如何用mysql对用户进行分群,分为新客、活跃、不活跃、回头客四种类型,按月份统计每月这四种类型客户数量有多少?
新用户: 指首次消费。
活跃用户: 出现连续月份均有消费行为的用户。
不活跃用户: 之前有过消费的老客,后续在某时间窗口内没有消费。
回流用户:先前有过消费行为,中间隔了1或多个月后,再次回来消费的客户。即回头客。
用下表具体解释用户的分类如下:
针对提问所示源表,第一步:对用户消费月份pay_month字段偏移,两相比较。若差值diff为null,则为首次消费月,该月该客户定义为新客“new”;若差值diff为1,则该月与上一个消费月是连续月,则该月该客户被定义为活跃客户“active”;若差值diff不为1,则该月与上一个消费月是不连续的,则该月该客户被定义为回头客“return”。具体sql语句如下:
with t3 as (
select
t2.*,
case when diff is null then 'new'
when diff = 1 then 'active'
else 'return'
end as status
from
(
select
t1.*,
(t1.pay_month - t1.t) as diff
from
(SELECT user_id, pay_month, LAG(pay_month) over(PARTITION BY user_id ORDER BY pay_month) as t FROM temp_order2021 group by user_id, pay_month) as t1
) as t2)
查询结果如图:(因为源表很大,所以查询结果的截图只展示得了一部分,并非全部查询结果)
第二步就是统计每月各类型客户数了。
select
status, pay_month, count(status) as num
from t3
group by status, pay_month
order by status, pay_month
查询结果如图:
第三步:对第二步所查询结果按列表呈现即可
因此,整体sql语句如下:
create table cohort_table as
SELECT status,
sum( CASE WHEN pay_month = 1 THEN num ELSE null END ) AS '2021-01',
sum( CASE WHEN pay_month = 2 THEN num ELSE null END ) AS '2021-02',
sum( CASE WHEN pay_month = 3 THEN num ELSE null END ) AS '2021-03',
sum( CASE WHEN pay_month = 4 THEN num ELSE null END ) AS '2021-04',
sum( CASE WHEN pay_month = 5 THEN num ELSE null END ) AS '2021-05',
sum( CASE WHEN pay_month = 6 THEN num ELSE null END ) AS '2021-06',
sum( CASE WHEN pay_month = 7 THEN num ELSE null END ) AS '2021-07',
sum( CASE WHEN pay_month = 8 THEN num ELSE null END ) AS '2021-08',
sum( CASE WHEN pay_month = 9 THEN num ELSE null END ) AS '2021-09',
sum( CASE WHEN pay_month = 10 THEN num ELSE null END ) AS '2021-10',
sum( CASE WHEN pay_month = 11 THEN num ELSE null END ) AS '2021-11',
sum( CASE WHEN pay_month = 12 THEN num ELSE null END ) AS '2021-12'
FROM
(
select
status, pay_month, count(status) as num
from
(
select
t2.*,
case when diff is null then 'new'
when diff = 1 then 'active'
else 'return'
end as status
from
(
select
t1.*,
(t1.pay_month - t1.t) as diff
from
(SELECT user_id, pay_month, LAG(pay_month) over(PARTITION BY user_id ORDER BY pay_month) as t FROM temp_order2021 group by user_id, pay_month) as t1
) as t2
) as t3
group by status, pay_month
order by status, pay_month) as aa
group by status;
最终结果如图。
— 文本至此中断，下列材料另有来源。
-- ==== Sys2Proof/Laws/PerInstr.lean ====
section
/-! SUPPORT. The families of statements about an instruction as syntax, one lemma per constructor. -/

namespace Sys2Proof

theorem lR_op (op : BitVec 8) (d a b c : BitVec 6) : fld (lR op d a b c) 56 8 = op := by
  show (op ++ d ++ a ++ b ++ c ++ 0#32).extractLsb' 56 8 = op
  repeat rw [BitVec.extractLsb'_append_eq_of_le (by omega)]
  simp
theorem lI_op (op : BitVec 8) (d a : BitVec 6) (imm : BitVec 32) : fld (lI op d a imm) 56 8 = op := by
  show (op ++ d ++ a ++ imm ++ 0#12).extractLsb' 56 8 = op
  repeat rw [BitVec.extractLsb'_append_eq_of_le (by omega)]
  simp
theorem lB_op (op : BitVec 8) (a : BitVec 6) (off : BitVec 26) : fld (lB op a off) 56 8 = op := by
  show (op ++ a ++ off ++ 0#24).extractLsb' 56 8 = op
  repeat rw [BitVec.extractLsb'_append_eq_of_le (by omega)]
  simp
theorem lS_op (op : BitVec 8) (a : BitVec 6) (imm : BitVec 20) (len : BitVec 16) : fld (lS op a imm len) 56 8 = op := by
  show (op ++ a ++ imm ++ len ++ 0#14).extractLsb' 56 8 = op
  repeat rw [BitVec.extractLsb'_append_eq_of_le (by omega)]
  simp
theorem lX_op (op : BitVec 8) (d a : BitVec 6) (sno : BitVec 12) : fld (lX op d a sno) 56 8 = op := by
  show (op ++ d ++ a ++ sno ++ 0#32).extractLsb' 56 8 = op
  repeat rw [BitVec.extractLsb'_append_eq_of_le (by omega)]
  simp
theorem lVR_op (op : BitVec 8) (f : VR) : fld (lVR op f) 56 8 = op := by
  show (op ++ f.d ++ f.a ++ f.b ++ f.c ++ f.rnd ++ f.cnt ++ f.sat ++ f.fmt).extractLsb' 56 8 = op
  repeat rw [BitVec.extractLsb'_append_eq_of_le (by omega)]
  simp
theorem lVS_op (op : BitVec 8) (f : VS) : fld (lVS op f) 56 8 = op := by
  show (op ++ f.d ++ f.a ++ f.s ++ f.imm ++ f.rnd ++ f.cnt ++ 0#6).extractLsb' 56 8 = op
  repeat rw [BitVec.extractLsb'_append_eq_of_le (by omega)]
  simp
theorem lVT_op (op : BitVec 8) (t ta : BitVec 7) (v : BitVec 11) (idx : BitVec 4) (rest : BitVec 27) : fld (lVT op t ta v idx rest) 56 8 = op := by
  show (op ++ t ++ ta ++ v ++ idx ++ rest).extractLsb' 56 8 = op
  repeat rw [BitVec.extractLsb'_append_eq_of_le (by omega)]
  simp
theorem lMA_op (op : BitVec 8) (f : MA) : fld (lMA op f) 56 8 = op := by
  show (op ++ f.acc ++ f.h ++ f.sa ++ f.sn ++ f.oc ++ 0#1 ++ f.z ++ f.fmt ++ 0#24).extractLsb' 56 8 = op
  repeat rw [BitVec.extractLsb'_append_eq_of_le (by omega)]
  simp
theorem lMem_op (op : BitVec 8) (f : MemF) : fld (lMem op f) 56 8 = op := by
  show (op ++ f.r ++ f.sp ++ f.xi ++ f.b ++ f.off ++ f.oc ++ f.svc ++ f.o ++ 0#1).extractLsb' 56 8 = op
  repeat rw [BitVec.extractLsb'_append_eq_of_le (by omega)]
  simp
theorem lMemT_op (op : BitVec 8) (f : MemT) : fld (lMemT op f) 56 8 = op := by
  show (op ++ 0#4 ++ f.t ++ f.h ++ 0#27 ++ f.oc ++ f.svc ++ 0#7).extractLsb' 56 8 = op
  repeat rw [BitVec.extractLsb'_append_eq_of_le (by omega)]
  simp
theorem lCC_op (op : BitVec 8) (f : CC) : fld (lCC op f) 56 8 = op := by
  show (op ++ f.tok ++ f.sa ++ f.sd ++ f.sl ++ f.oc ++ f.svc ++ f.dl ++ f.md).extractLsb' 56 8 = op
  repeat rw [BitVec.extractLsb'_append_eq_of_le (by omega)]
  simp
theorem lY_op (op : BitVec 6) (rest : BitVec 26) : fld (lY op rest) 26 6 = op := by
  show (0#32 ++ op ++ rest).extractLsb' 26 6 = op
  rw [BitVec.extractLsb'_append_eq_of_le (by omega), BitVec.extractLsb'_append_eq_of_add_le (by omega)]
  simp

/-- The opcode field of the word that encodes an instruction of a slot holds the instruction's opcode (03 R66 to R69). -/
def Laws.OpcodeField.Statement (i : Instr) : Prop := ∀ k, i.slotKind = some k → opcodeField k (encode i) = i.opcode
至此,按月统计新客、活跃、回头客数完成,但不活跃客户数暂不知如何通过sql语句解决。
用4个子查询代表4个分组 就行了啊
【以下回答由 GPT 生成】
首先,我们可以按月份将用户分为新客、活跃客户、不活跃客户和回头客。
要实现这个功能,我们可以使用MySQL语句进行筛选和统计。
以下是解决问题的步骤:
首先,我们需要创建一个辅助表来存储每个月的日期,以便在查询中使用。我们可以使用MySQL的日期函数来生成这个表。
可以使用以下语句创建辅助表:
CREATE TABLE IF NOT EXISTS dates (day DATE);
INSERT INTO dates (day)
SELECT '2021-01-01' + INTERVAL (step.number) DAY
FROM
(SELECT (0 + units.i * 100 + tens.i * 10 + ones.i) as number
FROM
(SELECT 0 as i
UNION SELECT 1
UNION SELECT 2
UNION SELECT 3
UNION SELECT 4
UNION SELECT 5
UNION SELECT 6
UNION SELECT 7
UNION SELECT 8
UNION SELECT 9) as ones
CROSS JOIN
(SELECT 0 as i
UNION SELECT 1
UNION SELECT 2
UNION SELECT 3
UNION SELECT 4
UNION SELECT 5
UNION SELECT 6
UNION SELECT 7
UNION SELECT 8
UNION SELECT 9) as tens
CROSS JOIN
(SELECT 0 as i
UNION SELECT 1
UNION SELECT 2
UNION SELECT 3
UNION SELECT 4
UNION SELECT 5
UNION SELECT 6
UNION SELECT 7
UNION SELECT 8
UNION SELECT 9) as units) as step
WHERE '2021-01-01' + INTERVAL (step.number) DAY <= CURDATE();
这将创建一个名为dates的辅助表,其中包含从开始日期(2021-01-01)到当前日期的所有日期。
接下来,我们将创建一个视图,以便我们可以根据购买日期和辅助表中的日期进行查询。
我们可以使用以下语句创建视图:
CREATE VIEW customer_status AS
SELECT customers.id,
customers.name,
customers.purchase_date,
CASE
WHEN DATEDIFF(dates.day, customers.purchase_date) = 0 THEN '新客'
WHEN EXISTS(SELECT 1
FROM customers AS c
WHERE c.id != customers.id
AND c.purchase_date BETWEEN DATE_SUB(customers.purchase_date, INTERVAL 1 MONTH) AND customers.purchase_date) THEN '回头客'
WHEN EXISTS(SELECT 1
FROM customers AS c
WHERE c.id != customers.id
AND MONTH(c.purchase_date) = MONTH(customers.purchase_date)
AND YEAR(c.purchase_date) = YEAR(customers.purchase_date)
AND NOT EXISTS(SELECT 1
FROM customers AS c2
WHERE c2.id != c.id
AND MONTH(c2.purchase_date) = MONTH(customers.purchase_date)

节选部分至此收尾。